I am using python with keras and need to use transfer learning, I use the following code to load the pre trained keras models

from keras.applications import vgg16, inception_v3, resnet50, mobilenet
vgg_model = vgg16.VGG16(weights='imagenet')

I read that when using a dataset that is very different than the original dataset it might be beneficial to create new layers over the lower level features that we have in the trained net.
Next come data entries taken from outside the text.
set_option Elab.async false in
theorem witness_PairLease :
  (∃ (m : LookoutMsg) (t : Nat) (s : State), (s.pairMode = false ∨ s.wired = true ∨ m.isType 0x02 = false)) ∧
  (∃ (m : LookoutMsg) (t : Nat) (s : State), s.pairMode = true ∧ s.wired = false ∧ m.isType 0x02 = true ∧
     (s.till t).lookoutOk m s.pair.lookoutSeq = false) ∧
  (∃ (m : LookoutMsg) (t : Nat) (s : State), (s.pairMode = false ∨ s.wired = true ∨ m.isType 0x03 = false)) ∧
  (∃ (m : LookoutMsg) (t : Nat) (s : State), s.pairMode = true ∧ s.wired = false ∧ m.isType 0x03 = true ∧
     (s.till t).lookoutOk m s.pair.lookoutSeq = false) ∧
  (∃ (m : LookoutMsg) (t : Nat) (s : State), s.pairMode = true ∧ s.wired = false ∧
     (s.till t).lookoutOk m s.pair.lookoutSeq = true ∧ m.isType 0x02 = true ∧ s.pair.epochSeen ≤ m.epoch ∧
     s.cond = 3 ∧ s.leads = true) ∧
  (∃ (m : LookoutMsg) (t : Nat) (s : State), s.pairMode = true ∧ s.wired = false ∧
     (s.till t).lookoutOk m s.pair.lookoutSeq = true ∧ m.isType 0x02 = true ∧ s.pair.epochSeen ≤ m.epoch ∧
     s.cond = 5 ∧ s.pair.lost = true ∧ m.partnerState = 2 ∧ (∀ n ∈ List.range 32, s.slotSt n ≠ 7) ∧
     channels.filter s.retrainPending = []) ∧
  (∃ (m : LookoutMsg) (t : Nat) (s : State), s.pairMode = true ∧ s.wired = false ∧
     (s.till t).lookoutOk m s.pair.lookoutSeq = true ∧ m.isType 0x02 = true ∧ s.pair.epochSeen ≤ m.epoch ∧
     s.cond = 5 ∧ s.pair.lost = true ∧ m.partnerState = 2) ∧
  (∃ (m : LookoutMsg) (t : Nat) (s : State), s.pairMode = true ∧ s.wired = false ∧
     (s.till t).lookoutOk m s.pair.lookoutSeq = true ∧ m.isType 0x02 = true ∧ m.epoch < s.pair.epochSeen) ∧
  (∃ (m : LookoutMsg) (t : Nat) (s : State), s.pairMode = true ∧ s.wired = false ∧
     (s.till t).lookoutOk m s.pair.lookoutSeq = true ∧ m.isType 0x03 = true ∧ m.disposition = 0 ∧ s.cond = 5) ∧
  (∃ (m : LookoutMsg) (t : Nat) (s : State), s.pairMode = true ∧ s.wired = false ∧
     (s.till t).lookoutOk m s.pair.lookoutSeq = true ∧ m.isType 0x03 = true ∧ m.disposition = 1 ∧ s.cond = 5 ∧
     s.runSt = 0 ∧ s.dram.stop = false) ∧
  (∃ (t : Nat) (s : State), s.pairMode = true ∧ s.wired = false ∧ s.bit Reg.PAIR_PAIR_STATUS 8 = true ∧
     s.rangerRuns = true) ∧
  (∃ (t : Nat) (s : State), (s.pairMode = false ∨ s.bit Reg.PAIR_PAIR_STATUS 8 = false ∨ s.rangerRuns = false)) ∧
  (∃ (t : Nat) (s : State), s.pairMode = true ∧ s.wired = false ∧ s.cond = 1 ∧ s.role = 0 ∧ s.pair.asked = none) ∧
  (∃ (t : Nat) (s : State), (s.pairMode = false ∨ s.pair.asked = none ∧ s.cond ≠ 1)) ∧
  (∃ (t e : Nat) (s : State), s.pairMode = true ∧ s.bit Reg.PAIR_PAIR_STATUS 8 = true ∧ s.pair.leaseEnd = some e ∧
     e ≤ (s.till t).frc ∧ s.cond = 3) ∧
  (∃ (t e : Nat) (s : State), s.pairMode = true ∧ s.bit Reg.PAIR_PAIR_STATUS 8 = true ∧ s.pair.leaseEnd = some e ∧
     e ≤ (s.till t).frc ∧ (s.cond = 6 ∨ s.cond = 4)) ∧
  (∃ (t : Nat) (s : State), s.pair.leaseEnd = none) ∧
  (∃ (a b : Bool) (t : Nat) (s : State), (s.pairMode = false ∨ s.wired = false ∧
     (s.bit Reg.PAIR_PAIR_STATUS 8 = false ∨ s.pair.leaseEnd.isSome = true))) ∧
  (∃ (t : Nat) (s : State), s.pairMode = true ∧ s.wired = true ∧ s.pairSlot = 0 ∧ s.cond = 3 ∧ s.leads = true ∧
     s.bit Reg.PAIR_PAIR_STATUS 8 = false) ∧
  (∃ (t : Nat) (s : State), s.pairMode = true ∧ s.wired = true ∧ s.pairSlot = 0 ∧ s.cond = 5 ∧ s.leads = false ∧
     s.pair.lost = true ∧ s.printing = false ∧ s.bit Reg.PAIR_PAIR_STATUS 8 = false ∧
     (∀ n ∈ List.range 32, s.slotSt n ≠ 7) ∧ channels.filter s.retrainPending = []) ∧
  (∃ (t : Nat) (s : State), s.pairMode = true ∧ s.wired = true ∧ s.pairSlot = 0 ∧ s.cond = 5 ∧ s.leads = false ∧
     s.pair.lost = true ∧ s.printing = false ∧ s.bit Reg.PAIR_PAIR_STATUS 8 = false) :=
  ⟨⟨signedMsg ([1, 0, 0, 2] ++ List.replicate 16 0 ++ [5] ++ List.replicate 19 0), 9, mkS [(Reg.SYS_CONFIG, 0)], by decide⟩,
   ⟨{ bytes := [1, 2, 0, 2] ++ List.replicate 16 0 ++ [5] ++ List.replicate 19 0 ++ List.replicate 32 0 }, 9, mkS [(Reg.SYS_CONFIG, 1), (Reg.PAIR_PAIR_STATUS, 0x613), (Reg.STATUS Reg.pagePAIR, 0x30)], by decide⟩,
   ⟨signedMsg ([1, 0, 0, 2] ++ List.replicate 16 0 ++ [5] ++ List.replicate 19 0), 9, mkS [(Reg.SYS_CONFIG, 0)], by decide⟩,
   ⟨{ bytes := [1, 3, 0, 2] ++ List.replicate 16 0 ++ [5] ++ List.replicate 19 0 ++ List.replicate 32 0 }, 9, mkS [(Reg.SYS_CONFIG, 1), (Reg.PAIR_PAIR_STATUS, 0x613), (Reg.STATUS Reg.pagePAIR, 0x30)], by decide⟩,
   ⟨signedMsg ([1, 2, 0, 2] ++ List.replicate 12 0 ++ [4, 0, 0, 0, 5] ++ List.replicate 19 0), 9, { mkS [(Reg.SYS_CONFIG, 1), (Reg.PAIR_PAIR_STATUS, 0x613), (Reg.STATUS Reg.pagePAIR, 0x30)] with mgmt := { journal := [{ half := 0, kind := 0x31, key := 0, seq := 1, data := [] }], up := true }, pair := { asked := some 3, claiming := true } }, by decide +kernel⟩,
   ⟨signedMsg ([1, 2, 0, 34] ++ List.replicate 12 0 ++ [4, 0, 0, 0, 5] ++ List.replicate 19 0), 9, { mkS [(Reg.SYS_CONFIG, 1), (Reg.PAIR_PAIR_STATUS, 0x625), (Reg.STATUS Reg.pagePAIR, 0x30)] with mgmt := { journal := [{ half := 0, kind := 0x31, key := 0, seq := 1, data := [] }], up := true }, pair := { asked := some 3, claiming := true, lost := true } }, by decide +kernel⟩,
   ⟨signedMsg ([1, 2, 0, 34] ++ List.replicate 12 0 ++ [4, 0, 0, 0, 5] ++ List.replicate 19 0), 9, { mkS [(Reg.SYS_CONFIG, 1), (Reg.PAIR_PAIR_STATUS, 0x625), (Reg.STATUS Reg.pagePAIR, 0x30)] with mgmt := { journal := [{ half := 0, kind := 0x31, key := 0, seq := 1, data := [] }], up := true }, pair := { asked := some 3, claiming := true, lost := true } }, by decide +kernel⟩,
   ⟨signedMsg ([1, 2, 0, 2] ++ List.replicate 12 0 ++ [4, 0, 0, 0, 5] ++ List.replicate 19 0), 9, { mkS [(Reg.SYS_CONFIG, 1), (Reg.PAIR_PAIR_STATUS, 0x613), (Reg.STATUS Reg.pagePAIR, 0x30)] with mgmt := { journal := [{ half := 0, kind := 0x31, key := 0, seq := 1, data := [] }], up := true }, pair := { epochSeen := 5 } }, by decide +kernel⟩,
   ⟨signedMsg ([1, 3, 0, 2] ++ List.replicate 16 0 ++ [5] ++ List.replicate 19 0), 9, { mkS [(Reg.SYS_CONFIG, 1), (Reg.PAIR_PAIR_STATUS, 0x715), (Reg.STATUS Reg.pagePAIR, 0x30)] with mgmt := { journal := [{ half := 0, kind := 0x31, key := 0, seq := 1, data := [] }], up := true }, pair := { asked := some 3, claiming := true } }, by decide +kernel⟩,
   ⟨signedMsg ([1, 3, 0, 6] ++ List.replicate 16 0 ++ [5] ++ List.replicate 19 0), 9, { mkS [(Reg.SYS_CONFIG, 1), (Reg.PAIR_PAIR_STATUS, 0x715), (Reg.STATUS Reg.pagePAIR, 0x30), (Reg.SYS_MODULE_STATE, 4), (Reg.LAMP_CH_OUT 1 2, 9)] with mgmt := { journal := [{ half := 0, kind := 0x31, key := 0, seq := 1, data := [] }], up := true }, pair := { asked := some 3, claiming := true } }, by decide +kernel⟩,
   ⟨9, mkS [(Reg.SYS_MODULE_STATE, 3), (Reg.SYS_CONFIG, 1), (Reg.PAIR_PAIR_STATUS, 0x713), (Reg.STATUS Reg.pagePAIR, 0x30)], by decide⟩,
   ⟨9, mkS [(Reg.SYS_CONFIG, 0)], by decide⟩,
   ⟨9, mkS [(Reg.SYS_CONFIG, 1), (Reg.PAIR_PAIR_STATUS, 0x601), (Reg.STATUS Reg.pagePAIR, 0x30)], by decide⟩,
   ⟨9, mkS [(Reg.SYS_CONFIG, 0)], by decide⟩,
   ⟨9, 9, { mkS [(Reg.SYS_CONFIG, 1), (Reg.PAIR_PAIR_STATUS, 0x713), (Reg.STATUS Reg.pagePAIR, 0x30)] with pair := { leaseEnd := some 9 } }, by decide⟩,
   ⟨9, 9, { mkS [(Reg.SYS_CONFIG, 1), (Reg.PAIR_PAIR_STATUS, 0x716), (Reg.STATUS Reg.pagePAIR, 0x30)] with pair := { leaseEnd := some 9 } }, by decide⟩,
   ⟨9, mkS [], by decide⟩,
   ⟨true, false, 9, mkS [(Reg.SYS_CONFIG, 0)], by decide⟩,
   ⟨9, mkS [(Reg.SYS_CONFIG, 1), (Reg.PAIR_PAIR_STATUS, 0x613), (Reg.STATUS Reg.pagePAIR, 0x30), (Reg.PAIR_PAIR_CFG, 2)], by decide⟩,
   ⟨9, { mkS [(Reg.SYS_CONFIG, 1), (Reg.PAIR_PAIR_STATUS, 0x625), (Reg.STATUS Reg.pagePAIR, 0x30), (Reg.PAIR_PAIR_CFG, 2)] with pair := { lost := true } }, by decide⟩,
   ⟨9, { mkS [(Reg.SYS_CONFIG, 1), (Reg.PAIR_PAIR_STATUS, 0x625), (Reg.STATUS Reg.pagePAIR, 0x30), (Reg.PAIR_PAIR_CFG, 2)] with pair := { lost := true } }, by decide⟩⟩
I found how to allow fine tuning of parameters and now I am looking for a way to reset a selected layer for it to re train. I know I can create a new model and use layer n-1 as input and add layer n to it, but I am looking for a way to reset the parameters in an existing layer in an existing model.


For whatever reason you may want to re-initalize the weights of a single layer k, here is a general way to do it:

from keras.applications import vgg16
from keras import backend as K

vgg_model = vgg16.VGG16(weights='imagenet')
sess = K.get_session()

initial_weights = vgg_model.get_weights()

from keras.initializers import glorot_uniform  # Or your initializer of choice

k = 30 # say for layer 30
new_weights = [glorot_uniform()(initial_weights[i].shape).eval(session=sess) if i==k else initial_weights[i] for i in range(len(initial_weights))]


You can easily verify that initial_weights[k]==new_weights[k] returns an array of False, while initial_weights[i]==new_weights[i] for any other i returns an array of True.


I'm new in computer vision area and I hope you can help me with some fundamental questions regarding CNN architectures.

I know some of the most well-known ones are: VGG Net ResNet Dense Net Inception Net Xception Net

They usually need an input of images around 224x224x3 and I also saw 32x32x3.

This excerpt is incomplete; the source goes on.